In this section, the data set, evaluation metrics, experimental and results are presented in detail to demonstrate the reliability of this model.

4.1 Experimental Data

The publicly available SpineSagT2WDataset3 is used to train and evaluate the segmentation performance of ICUnet++ . All data are collected with the same equipment, and the magnetic field strength is 3.0 T. The dataset contains sagittal T2-weighted volume data from 195 spinal patients, such as lumbar disc herniation and lumbar disc degeneration. The ground truth (GT) of the dataset is manually drawn by the medical imaging expert with a vertebral label of 1 and a background label of 0. The 3D volume data are converted into 2460 slice 2D images of 880 × 880 pixels. Each spinal slice 2D image contains at least eight vertebrae. The preprocessing operation is to adjust the image pixels, and the pixel size after adjustment is 256 × 256.

4.2 Evaluation metrics

In this study, intersection over union (IoU), dice similarity coefficient (DSC), true positive rate (TPR), and positive predictive value (PPV) are selected to evaluate the performance of the network model.
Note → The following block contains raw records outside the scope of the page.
/-- Take a batch of this device off its home, wherever that is (R45, R165). A batch that has written no line has no home: its arrival device counts
the abort (R161). -/
def Device.leaveHome (d : Device) (slot cause : Nat) : Device :=
  let x := d.slot slot
  match x.home with
  | some a => d.routeTo1 { origin := .dropped, who := slot, win := 0, arr := d.myArr, cls := 0, deadline := 0, qla := x.addr,
                           op := .batchAbort slot cause, bseq := x.bseq } a
  | none => d.countAbort cause

/-- Close a window: an OPEN batch aborts with the cause, an ABORTED one keeps its own; a commit completes. -/
def Device.closeWindow (d : Device) (n cause : Nat) : Device :=
  let s := 1024 + n; let x := d.slot s
  match x.state with
  | .opened => ((d.leaveHome s cause).setSlot s { x with state := .free, cause := 0, lines := 0, home := none }).winLast n 2 cause x.bseq
  | .aborted => (d.setSlot s { x with state := .free, cause := 0, lines := 0, home := none }).winLast n 2 x.cause x.bseq
  | _ => d

/-- Close every window bound to a link. -/
def Device.closeWindows (d : Device) (p l : Nat) : Device :=
  ((List.range 256).filter (fun n => d.winBound n p l)).foldl (fun d n => d.closeWindow n 5) d

/-- A site's batch aborts with RESET (R190): its slot stays ABORTED until the site closes it. -/
def Device.resetSlot (d : Device) (s : Nat) : Device :=
  if (d.slot s).state = .opened then (d.leaveHome s 5).slotAborted s 5 else d

/-! ### Losing a host link's traffic (R390, R396) -/

/-- Is a request one of a host link? -/
def fromLink (r : Request) (p l : Nat) : Bool :=
  match r.origin with
  | .host p' l' _ => p' == p && l' == l
  | _ => false

/-- A request loses its requester: a write goes on without a response, anything else is discarded. -/
def keepWrite (r : Request) (p l : Nat) : Option Request :=
  if fromLink r p l then
    match r.op with
    | .hostWrite .. => some { r with origin := .dropped }
    | _ => none
  else some r

/-- A waiter of a countersign loses its requester. -/
def dropWaiter (w : Waiter) (p l : Nat) : Waiter :=
  match w with
  | .request r a => if fromLink r p l then .request { r with origin := .dropped } a else w
  | w => w

/-- Commit the writes that arrived in full and discard the rest (R390). -/
def Device.discardLink (d : Device) (p l : Nat) : Device :=
  let h := d.hostLink p l
  let d := d.setHostLink p l { h with waitBi := [] }
  { d with
    coh := { d.coh with
      queue := d.coh.queue.filterMap (fun r => keepWrite r p l),
      csWait := d.coh.csWait.map (fun c => { c with waiter := dropWaiter c.waiter p l }),
      withheld := d.coh.withheld.filterMap (fun r => keepWrite r p l),
      conflicts := d.coh.conflicts.filter (fun c => !(fromLink c.1 p l) && !(fromLink c.2 p l)) },
    twin := { d.twin with forwards := d.twin.forwards.filterMap (fun f =>
      match keepWrite f.req p l with | some r => some { f with req := r } | none => none) } }

/-- A part of a broadcast has ended here: once no other is left, the home learns that the broadcast has ended on this device. -/
def Device.partEnds (d : Device) (x : RemoteSnoop) : Device :=
  let d := { d with coh := { d.coh with remote := d.coh.remote.filter (fun s => s.sid != x.sid) } }
  if d.coh.remote.any (fun s => s.home == x.home && s.frm == x.frm && !s.expired) then d
  else d.tellDev x.frm (d.lineOf x.qla) (.snoopAns x.frm x.home .rspI false 33 0 true)

/-- The snoops of other homes to a host whose link is lost end: those of a broadcast as if answered BIRspI, the others by the home itself, which is
told of the loss (R156). -/
def Device.endRemote (d : Device) (host : Nat) : Device :=
  let mine := d.coh.remote.filter (fun s => s.host == host)
  mine.foldl (fun (d : Device) s =>
    if s.part && !s.expired then d.partEnds s
    else { d with coh := { d.coh with remote := d.coh.remote.filter (fun t => t.sid != s.sid) } }) d

/-- What this device says of itself (R462, R463, R339). -/
def Device.myInfo (d : Device) : PeerInfo :=
  let code : Nat := match d.twin.svc with
    | .start => 0 | .join => 1 | .resync => 2 | .solo => 3 | .paired => 4 | .handingOver => 5 | .withdrawn => 6
  { side := d.side, qid := d.qid, logicalTib := d.logicalTib, members := d.membersLog2, uid := d.hw.uid, svc := code,
    gdeq := d.qos.table.gDeq, gt0 := d.qos.table.gT0, empty := d.regions.table.isEmpty,
    mgmtLost := d.twin.mgmtLost }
IoU and DSC are used to evaluate the similarity. TPR describes the proportion of true positive samples to all positive samples. The larger the TPR indicates the less missed identification, and the smaller the TPR indicates the more missed identification. PPV is the proportion of true positive samples to all predicted positive samples. The larger PPV indicates fewer false detections, and the smaller PPV indicates more false detections. The above four metrics are defined as follows.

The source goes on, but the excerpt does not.